Taking conditional expectation and using \(\mathbb{E}[g_t \mid \mathcal{F}_t] = \nabla f(\theta_t)\):

\[ \mathbb{E}[V_{t+1} \mid \mathcal{F}_t] = V_t - 2\eta_t \langle \nabla f(\theta_t),\, \theta_t - \theta^* \rangle + \eta_t^2\, \mathbb{E}[\|g_t\|^2 \mid \mathcal{F}_t]. \]

Assuming bounded stochastic gradient variance, \(\mathbb{E}[\|g_t\|^2 \mid \mathcal{F}_t] \leq G^2\), and using strong convexity with parameter \(\mu > 0\), which gives \(\langle \nabla f(\theta_t), \theta_t - \theta^* \rangle \geq \mu \|\theta_t - \theta^*\|^2 = \mu V_t\):

\[ \mathbb{E}[V_{t+1} \mid \mathcal{F}_t] \leq (1 - 2\mu \eta_t)\, V_t + \eta_t^2 G^2. \]
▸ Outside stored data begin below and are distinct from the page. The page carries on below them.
/-- imax of the program that a channel runs (R231). -/
def Dev.chanImax (d : Dev) (b c : Nat) : Nat := match (d.chan b c).run with
  | some r => r.fire.imax
  | none => d.fld (Reg.LC_PGp_IMAX b (d.chanProg b c)) 11 0

/-- The boost phase of the token holder ends at boundary time e: the guard begins (R207). -/
def Dev.boostEnds (d : Dev) (b c e : Nat) : Dev :=
  let x := d.bank b
  match x.token with
  | some (h, none) => if h = c then d.setBank b { x with token := some (c, some (e + d.fld (Reg.VB_SLOT b) 31 16)) } else d
  | _ => d

/-- The channel enters a phase from boundary `next` (R229). -/
def Dev.enterPhase (d : Dev) (t b c kind target band : Nat) (watch : Bool) (next : Nat) : Dev :=
  let d := if (d.chan b c).kind = 4 then d.holdEnds t b c else d
  let d := if (d.chan b c).kind = 1 ∧ kind ≠ 1 then d.boostEnds b c (40 * next) else d
  let k := d.chan b c
  d.setChan b c { k with
    kind := kind
    target := target
    band := band
    watch := watch
    quenchAt := if kind = 5 ∧ k.kind ≠ 5 then some next else k.quenchAt
    coil := if kind = 4 then { k.coil with age := 0, n := 0, onCount := 0, sumV := 0, sumI := 0 } else k.coil }

/-! ## Errors and cuts (R236) -/

/-- A program error record, with LC_ERRPC (R249, R250). -/
def Dev.laceError (d : Dev) (t b th address kind : Nat) : Dev :=
  (d.wrN (Reg.LC_ERRPC b) (address + 4096 * kind + 65536 * th)).lcLimited t b (if th < 16 then th else 31) 0x0014 (address + 4096 * kind)

/-- The engine stops a channel's thread and puts the channel into QUENCH from the next boundary. -/
def Dev.quenchNow (d : Dev) (t b c : Nat) : Dev :=
  let d := d.enterPhase t b c 5 0 0 false (t / 40 + 1)
  d.setThread b c { d.thread b c with run := .stopped, carried := false }

/-- A channel's fire is cut with a cause (R236, R243). -/
def Dev.cutFire (d : Dev) (t b c cause : Nat) : Dev :=
  let made := (d.chan b c).run.isSome && !(d.chan b c).command
  let d := (d.quenchNow t b c).closeRun b c cause
  if made then d.bump (Reg.LC_CNT_CUT b) else d

/-- A program error of a thread: a channel thread's fire is cut, the bank thread stops (R236). -/
def Dev.programError (d : Dev) (t b th address kind : Nat) : Dev :=
  let d := d.laceError t b th address kind
  if th < 16 then d.cutFire t b th 7 else d.setThread b 16 { d.thread b 16 with run := .stopped, carried := false }

/-! ## What each instruction does (R232 to R235). Each takes the thread with its counter still at the instruction. -/

/-- END (R232, R235, R236, R240). -/
def Dev.laceEnd (d : Dev) (t b th : Nat) : Dev :=
  let x := d.thread b th
  let d := d.setThread b th { x with run := .stopped, carried := false }
  if 16 ≤ th then d
  else
    let k := d.chan b th
    if k.command then d
    else
      let late := decide (k.kind ≠ 5) && k.quenchAt.isNone
      if late then
        let d := (d.setChan b th { k with run := k.run.map (fun r => { r with lateQuench := true }) }).laceError t b th x.pc 6
        (d.quenchNow t b th).closeRun b th 0
      else d.closeRun b th 0

/-- PHASE (R229 to R231, R235). -/
def Dev.lacePhase (d : Dev) (t b th kind target band : Nat) (watch par : Bool) : Dev :=
  let x := d.thread b th
  if 16 ≤ th ∨ kind = 0 ∨ 5 < kind then d.programError t b th x.pc 1
  else
    let d' := d.setThread b th x.step
    let k := d.chan b th
    if k.command = true ∧ k.released = true ∧ kind ≠ 5 then d'
    else
      let d' := if kind = 1 then d'.laceError t b th x.pc 3 else d'
      let kind := if kind = 1 then 2 else kind
      let want := if par then d.chanPar b th (target % 4) % 4096 else target
      let imax := d.chanImax b th
      let d' := if imax < want then d'.bump (Reg.LC_CNT_CLAMP b) else d'
      d'.enterPhase t b th kind (min want imax) band watch (t / 40 + 1)

/-- The trim that a channel's program runs with (R233): that of its fire. -/
def Dev.runTrim (d : Dev) (b c : Nat) : Int := match (d.chan b c).run with
  | some r => r.fire.trim
  | none => 0

/-- WAIT (R233). -/
def Dev.laceWait (d : Dev) (t b th cond : Nat) (trim : Bool) (arg : Nat) : Dev :=
  let x := d.thread b th
  if 5 < cond ∨ (16 ≤ th ∧ cond ≠ 0) then d.programError t b th x.pc 1
  else
    let k := (d.bank b).frame
    let frames := if trim then (sar ((arg : Int) * (256 + d.runTrim b th) + 128) 8).toNat else arg
    let run := if cond = 0 then LaceRun.wait 0 0 (k + 1 + frames) 0 k
      else .wait cond (nfld arg 23 12) 0 (if nfld arg 11 0 = 0 then 0 else k + 1 + nfld arg 11 0) k
    let d := d.setThread b th { x.step with run := run, since := 0, carried := false }
    if cond = 5 then d.setChan b th { d.chan b th with signal := false } else d

/-- Whether the condition of BR holds (R232). -/
def Dev.laceCond (d : Dev) (b th cond : Nat) : Bool :=
  let x := d.thread b th
  let k := d.chan b th
  match cond with
  | 0 => true
  | 1 => x.t
  | 2 => !x.t
  | 3 => k.dip.found.isSome
  | 4 => !k.dip.found.isSome
  | 5 => k.coil.derate
  | 6 => k.released
  | 7 => x.z
  | _ => x.n
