-- ==== Sys2Proof/Machine/Serial.lean ====
section
/-! DEFINITION. Machine/Serial.lean: the serial master ports, execute-in-place, the slave port with safe-stop, and the general-purpose
pins (12). -/
namespace Sys2Proof.Machine

/-! ## Access -/

def Dev.port (d : Dev) (n : Nat) : SerialPort := SMap.get SerialPort.reset d.sp n
def Dev.setPort (d : Dev) (n : Nat) (x : SerialPort) : Dev := { d with sp := SMap.set SerialPort.reset d.sp n x }
def Dev.updPort (d : Dev) (n : Nat) (f : SerialPort → SerialPort) : Dev := d.setPort n (f (d.port n))
def Dev.updXip (d : Dev) (f : Xip → Xip) : Dev := { d with xip := f d.xip }
def Dev.updSps (d : Dev) (f : SpsPort → SpsPort) : Dev := { d with sps := f d.sps }

def Dev.portOn (d : Dev) (n : Nat) : Bool := d.bit (Reg.SP_Mn_CFG n) 0
def Dev.portBound (d : Dev) (n : Nat) : Bool := d.bit (Reg.SP_Mn_SEL n) 0

/-- DRIVE ticks of so many PERI cycles (R3: 200 MHz; log 91). -/
def periTicks (n : Nat) : Nat := 2 * n

/-- The bytes of a transfer (R301). -/
def SpTransfer.bytes (x : SpTransfer) : Nat := (x.bits + 7) / 8
/-- Bits that one SCK cycle moves (R307). -/
def SpTransfer.step (x : SpTransfer) : Nat := if x.quad then 4 else 1
/-- DRIVE ticks of an SCK cycle (R300). -/
def Dev.sckTicks (d : Dev) (n : Nat) : Nat := periTicks (2 * (d.fld (Reg.SP_Mn_CFG n) 16 8 + 1))
/-- When a transfer shifts from time t on: a select asserted now leads the first edge by cs_setup (R303). -/
def Dev.spFrom (d : Dev) (t n : Nat) : Nat :=
  if d.portBound n && !(d.port n).select then t + periTicks (d.fld (Reg.SP_Mn_SEL n) 23 16) else t

/-- A record of a port, at most one of a code in 64 transfers (R319); the flag always. R14 gives element 31 to a record of a whole unit and R319
element 0 to the ports: DESIGN CHOICE (log 194), element 0. -/
def Dev.spFault (d : Dev) (t n code detail i : Nat) : Dev :=
  let x := d.port n
  let again := match SMap.get none x.recAt code with
    | some k => decide (k + 64 ≤ x.done)
    | none => true
  let d := d.flag (Reg.SP_Mn_FAULT n) i
  if again then (d.fault t (uid 13 n 0) code detail).setPort n { x with recAt := SMap.set none x.recAt code (some x.done) } else d

/-! ## Transfers (R300 to R306) -/

/-- Ready holds the transfer back (R304). -/
def Dev.notReady (d : Dev) (n : Nat) : Bool :=
  d.bit (Reg.SP_Mn_SEL n) 7 && decide ((d.port n).ready ≠ d.bit (Reg.SP_Mn_SEL n) 13)

/-- SP0 serves a direct transfer or an XIP access, each whole (R310). -/
def Dev.xipBusy (d : Dev) (n : Nat) : Bool := decide (n = 0) && d.xip.cur.isSome

/-- The queued transfer begins (R303, R304, R310): a direct transfer of SP0 makes an exit access first where continuous mode is active, and the
misses that wait come before the next one asked for. -/
def Dev.spBegin (d : Dev) (t n : Nat) : Dev :=
  let x := d.port n
  match x.cur, x.next with
  | none, some r =>
    if d.xipBusy n then d else
    let d := if n = 0 ∧ d.xip.cont = true then d.bump Reg.SP_XIP_CNT_EXIT else d
    let d := if n = 0 then d.updXip (fun y => { y with cont := false, wait := y.wait.map (fun w => (w.1, false)) }) else d
    d.setPort n { x with
      cur := some { r with from_ := d.spFrom t n }
      next := none
      select := d.portBound n
      pause := if d.notReady n then .ready t else .none }
  | _, _ => d

/-- The start that a command word asks for is discarded (R302, R307). -/
def spBadStart (n len v : Nat) : Bool :=
  decide (len = 0) || decide (4096 < len) || decide (nfld v 3 2 = 3)
    || (nbit v 5 && (decide (n ≠ 0) || decide (nfld v 3 2 = 0) || decide (len % 4 ≠ 0)))

/-- SP_START (R302). A port that is off takes no start (log 92). -/
def Dev.spStart (d : Dev) (t n v : Nat) : Dev :=
  let len := d.fld (Reg.SP_Mn_LEN n) 12 0
  let x := d.port n
  if d.portOn n = false ∨ spBadStart n len v = true ∨ x.next.isSome = true then d.flag (Reg.SP_Mn_FAULT n) 6
  else (d.setPort n { x with next := some ⟨len, nfld v 3 2, nbit v 4, nbit v 5, 0, 0, 0, 0, 0⟩ }).spBegin t n

/-- Status-first: the TX bytes stay in the FIFO until the transfer completes (R305). -/
def Dev.spKeeps (d : Dev) (n : Nat) : Bool := d.bit (Reg.SP_Mn_SF n) 0

/-- The access of a miss begins (R309, R310). -/
def Dev.xipAccess (d : Dev) (line : Nat) : Dev :=
  d.updXip (fun x => { x with cur := some (line, false), cont := d.bit Reg.SP_XIP_CFG 5, wait := x.wait.filter (fun w => decide (w.1 ≠ line)) })

/-- SP0 is free after a direct transfer or an XIP access, and serves what was asked for first (R310); a chain of hold_cs transfers goes on. -/
def Dev.spNext (d : Dev) (t n : Nat) (chain : Bool) : Dev :=
  match if n = 0 then d.xip.wait else [] with
  | (line, later) :: _ => if chain = true ∨ (later = true ∧ (d.port n).next.isSome = true) then d.spBegin t n else d.xipAccess line
  | [] => d.spBegin t n

/-- Bytes that a transfer takes from the TX FIFO: whole words (R301); a receive-only transfer takes none. -/
def SpTransfer.words (x : SpTransfer) : Nat := if x.dir = 2 then 0 else (x.bytes + 3) / 4 * 4

/-- The transfer in progress ends (R302, R306): outcome 0 done, 1 aborted, 2 failed. -/
def Dev.spEnd (d : Dev) (t n outcome : Nat) (event : Bool) : Dev :=
  let x := d.port n
  match x.cur with
  | none => d
  | some r =>
    let left := if d.spKeeps n then r.words else r.words - r.pos
    let d := d.setPort n { x with
      cur := none
      pause := .none
      tx := x.tx.drop left
      select := x.select && r.hold && decide (outcome = 0)
      done := x.done + 1 }
    let d := if outcome = 0 then d else d.bump (Reg.SP_Mn_CNT_ABORT n)
    let d := if event then d.raise t (56 + n) outcome else d
    d.spNext t n (r.hold && decide (outcome = 0))

/-- How many more bytes can be shifted before a TX byte or RX room is missing (R302). -/
def Dev.spRoom (d : Dev) (n : Nat) (r : SpTransfer) : Nat :=
  let x := d.port n
  let tx := if r.dir = 2 then r.bytes else if d.spKeeps n then x.tx.length else r.pos + x.tx.length
  let rx := if r.dir = 1 then r.bytes else r.pos + (512 - x.rx.length)
  min r.bytes (min tx rx) - r.pos

/-- A received byte as the FIFO holds it: the bits that a final partial byte does not have are zero (R301). -/
def spByte (lsb : Bool) (bits i : Nat) (b : Byte) : Byte :=
  let k := bits - 8 * i
  if 8 ≤ k then b else if lsb then b &&& BitVec.ofNat 8 (2 ^ k - 1) else b &&& BitVec.ofNat 8 (256 - 2 ^ (8 - k))

/-- So many bytes that no command gives: each is a free value. -/
def Dev.freeBytes (d : Dev) : Nat → Dev × List Byte
  | 0 => (d, [])
  | k + 1 =>
    let f := d.fresh
    let r := f.2.freeBytes k
    (r.1, BitVec.ofNat 8 f.1 :: r.2)

/-- The bit boundary that a transfer is at, or comes to next, at time t (R300, R302). -/
def Dev.spBits (d : Dev) (t n : Nat) (r : SpTransfer) : Nat :=
  if (d.port n).pause = .none then min (min r.bits (8 * (r.pos + d.spRoom n r))) (r.bit0 + (t - r.from_ + d.sckTicks n - 1) / d.sckTicks n * r.step)
  else r.bit0

/-- A transfer ends after `bits` bits without completing: the whole bytes received stay in the RX FIFO (R306). The bytes are the slave's, which
this command does not give (log 209). -/
def Dev.spCut (d : Dev) (t n outcome bits : Nat) (event : Bool) : Dev :=
  match (d.port n).cur with
  | none => d
  | some r =>
    let got := d.freeBytes (if r.dir = 1 then 0 else min (bits / 8 - r.pos) (d.spRoom n r))
    (got.1.updPort n (fun x => { x with rx := x.rx ++ got.2 })).spEnd t n outcome event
This is the key inequality. The predictable part of \(V_t\) decreases by a factor of at least \(2\mu\eta_t\) at each step. The bias term \(\eta_t^2 G^2\) is the price paid for using a stochastic gradient instead of the true one. The martingale part is the residual \(V_{t+1} - \mathbb{E}[V_{t+1} \mid \mathcal{F}_t]\): random, zero-mean, oscillating, not accumulating in any direction.

The martingale difference in practice

I want to make this concrete. At each step \(t\), the noise \(\xi_t = g_t - \nabla f(\theta_t)\) can be large or small, positive or negative in each coordinate, depending on which data points happened to land in the mini-batch. There is no structure preventing any individual \(\xi_t\) from being large. What is constrained is the conditional expectation: averaged over all possible mini-batches that could be drawn at step \(t\), given the current parameters \(\theta_t\), the noise has zero mean.

This is a strong statement. It says the noise is not biased toward any direction. In particular, it does not systematically point away from the optimum, even when the parameters are close to convergence. Each noise realization is random and may take the iterate in a bad direction, but the next one is just as likely to compensate. The accumulated noise \(\sum_{t=0}^{T-1} \eta_t \xi_t\) is a martingale: its expected value at any future time, given the present, equals its current value. It wanders like a fair game, not like a biased drift.

The Robbins-Siegmund theorem: from martingales to convergence

Having the supermartingale-like inequality for \(V_t\) is the hard part. Converting it into an almost sure convergence statement is handled by a classical result due to Robbins and Siegmund (1971). The theorem is worth knowing.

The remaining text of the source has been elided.